Hacker News new | ask | show | jobs
by cs702 2184 days ago
"Quién es más macho?"

In a very short time, transformers have gone from under 1B, to 1.5B, to 3B, to 5B, to 175B, and now 600B parameters. 1T is only, what, like 67% more parameters, and therefore likely to be achieved in the short term. In fact, the authors of this paper tried 1T but ran into numerical issues that they will surely address soon. Not long after someone crosses 1T, expect 10T to become the next target. And why not? The best-funded AI research groups are in a friendly competition to build the biggest, baddest, meanest m-f-ing models the world has ever seen.

Scores continue to increase with diminishing returns, which is all fine and nice, but more importantly it seems we should expect to see machine-generated text getting much better from a qualitative standpoint -- that is, becoming less and less distinguishable from a lot of human output. That has been the trend so far.

We live in interesting times.

3 comments

This is a sparse model. You can't just compare the parameter count against dense models like GPT-3.

Otherwise, Google already had a 137B parameter model in 2017: https://arxiv.org/abs/1701.06538

The model is sparsely-gated, not sparse. The individual experts in each mixture of experts are dense layers but they're sparsely activated, i.e., on each forward pass only some of them are conditionally used.

As to comparing parameter counts, I disagree with you. I think it's perfectly OK to compare parameter counts for different kinds of models. It would also be perfectly OK to compare, say, computational efficiency per parameter in each forward pass (which for this model is impressive), but that wasn't the focus on my comment above.

Finally, you're right that I didn't mention all the interim parameter counts that we have seen below 600B in all transformer variants.

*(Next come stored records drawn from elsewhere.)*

/-- Fix a result: a stale one is rechecked where RECHECK = BEST and the deadline has not ended it. -/
def fixResult (r : PlanReq) (c : PlanCfg) (x : PlanResult) (again : Bool) (s : State) : PlanResult :=
  let v := epochNow s
  if v.epoch = r.pin.epoch ∨ !c.recheck ∨ !again then x else recheck r c v x s

/-- The deadline of a request has come. -/
def pastDeadline (r : PlanReq) (s : State) : Bool := decide (r.deadline ≤ stamp (liveDie 0 s) s)

/-- Request `i`, started and without a result. -/
def running (i : Nat) (s : State) : Option (PlanReq × PlanCfg) :=
  match s.plan.reqs[i]? with
  | none => none
  | some r =>
    match r.cfg, r.result with
    | some c, none => some (r, c)
    | _, _ => none

/-- PLAN_SEARCH_END (R271, R273, R275, R276): request `i` was searched to its end before its deadline. -/
def searchEnd (i : Nat) (s : State) : State :=
  match running i s with
  | none => s
  | some (r, c) =>
    if pastDeadline r s then s
    else if rqSearch r.bytes c = 2 then
      let h := heapSearch r c (rqCount r.bytes) s
      setReq i { r with result := some (fixResult r c (heapResult r h false s) true s) } (countHeap r.slices h s)
    else
      let js := judgeCands r.bytes c r.pin (List.range (candCount r.bytes)) s
      setReq i { r with result := some (fixResult r c (allResult r c js true s) true s) }
        (countTests r.slices (js.map (fun j => (j.cand, j.t.tests))) s)

def execPlanSearchEnd (t req : Nat) (s : State) : Outcome State Fault Refusal := .next (searchEnd req (advanceTo t s))

/-- End a running request early with what was judged: candidate numbers, or the expansions of a heap search. -/
def endEarly (i : Nat) (done : List Nat) (expansions : Nat) (ended : Bool) (s : State) : State :=
  match running i s with
  | none => s
  | some (r, c) =>
    if rqSearch r.bytes c = 2 then
      let h := heapSearch r c expansions s
      setReq i { r with result := some (fixResult r c (heapResult r h ended s) false s) } (countHeap r.slices h s)
    else
      let ns := (List.range (candCount r.bytes)).filter (done.contains ·)
      let js := judgeCands r.bytes c r.pin ns s
      setReq i { r with result := some (fixResult r c (allResult r c js false s) false s) }
        (countTests r.slices (js.map (fun j => (j.cand, j.t.tests))) s)

/-- PLAN_DEADLINE (R275): tests of request `i` stop at its deadline with `done` candidates judged, or after a number of
expansions; a request still waiting to start ends TIMEOUT too. -/
def planDeadline (i : Nat) (done : List Nat) (expansions : Nat) (s : State) : State :=
  match s.plan.reqs[i]? with
  | none => s
  | some r =>
    match r.cfg with
    | some _ => if pastDeadline r s then endEarly i done expansions false s else s
    | none =>
      let dl := if fieldLe r.bytes 16 8 = 0 then r.arrival + s.plan.budgetUs * 1000 else fieldLe r.bytes 16 8
      let r1 := { r with cfg := some s.plan.cfg, pin := epochNow s, deadline := dl }
      if pastDeadline r1 s then setReq i { r1 with result := some (emptyResult 2 0 0 (epochNow s) s) } s else s

def execPlanDeadline (t req : Nat) (done : List Nat) (expansions : Nat) (s : State) : Outcome State Fault Refusal :=
  .next (planDeadline req done expansions (advanceTo t s))

/-! ### Results (R274) -/

/-- A list entry of the result tensor. -/
def candBytes (k : PlanCand) : List Byte :=
  leBytes 4 k.cand ++ leBytes 4 k.score ++ leBytes 2 k.unknown ++ leBytes 1 k.firstHit ++ leBytes 1 k.poses.length ++ zeroBytes 4

/-- The 64 poses of a list entry, unused ones +0. -/
def poseBytes (k : PlanCand) : List Byte :=
  ((k.poses.take 64).flatMap (fun p => (List.range 4).flatMap (fun i => leBytes 4 (p.getD i 0))))
    ++ zeroBytes (16 * (64 - min 64 k.poses.length))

The list would have been way too long had I tried to include every figure!

Probably the most relevant comparison here would be a mix of wallclock-hours and FLOPS. The MoE may be inefficient on a parameter level, but it may be the most efficient way to convert FLOPS into model power (sort of like how you currently do better making models wider than deeper - experts are the ultimate 'width').
It depends on your goal. If you want to measure the number of "artificial synapses" or connections, total parameters is the right figure to use, because each weight is one such connection. If you want to measure the computational cost of training or inference, then wallclock-hours and FLOPs would be better figures.

The 100's of trillions of connections (synapses) in the human brain are sparsely used -- i.e., your entire brain doesn't light up in response to every single stimulus. But we still talk about 100's of trillions of synapses when we refer to the size of the human brain's connectome. It's a perfectly valid way of measuring model size.

More to your point, the authors measure the computational cost of training in Table 3 of the paper in TPU-core-years for the various mixture-of-expert models, and compare them to an always-densely-used variant.

Fair enough, sparse usually means weights are sparse and not activations.

Obviously you can compare parameter count if you really want to, but from a technical point of view training a densely activated model is a much bigger feat. Also, I have personally spoken to one of the authors of this paper and they said sparsely activated models tend to well better on tasks that require knowledge but not tasks that require intelligence (e.g. GLUE).

I agree, training a dense model with the same number of parameters would be much a bigger feat.

Otherwise, as I mentioned elsewhere on this page, we routinely describe the size of the human brain in terms of numbers of synapses (connections), even though they are sparsely activated. Only a small subset of your brain 'lights up' for a given input. Number of parameters (connections) is a perfectly sensible way to measure model size.

Anyway, I expect we will see both much larger sparsely and densely activated models going forward. We live in interesting times :-)

Well if you can come up with a more elegant way forward, one that doesn’t require all that hardware and money and should, therefore, by definition be within the reach of the critics of “big” AI, I see no reason why it’s superior qualitative results wouldn’t be appreciated.
I'm not a critic! But I can see how my comment, meant to be a bit humorous, could be misinterpreted as being critical.

Personally, I think the friendly race to build bigger models is a great development. As I mentioned above, it seems to be leading to models that generate text/sequences that are qualitatively much better.

Are they using this for google translate yet. As https://www.deepl.com/en/translator is better than google translate currently. Although for translating forums on a website etc I think netflix method would be better I hope google adopts it for its translate app https://arxiv.org/abs/2005.11197
Highly unlikely at the moment. But clearly that is the direction in which translation is going, so companies lacking the economies of scale that come with owning massive computational infrastructure will be at a serious disadvantage.
Google Translate's last major update was in May. They still use more restricted model sizes than the top-end research, but the techniques are making their way into the product.

https://ai.googleblog.com/2020/06/recent-advances-in-google-...

With a cursory analysis, it's not obvious whether DeepL is better than Google Translate any more.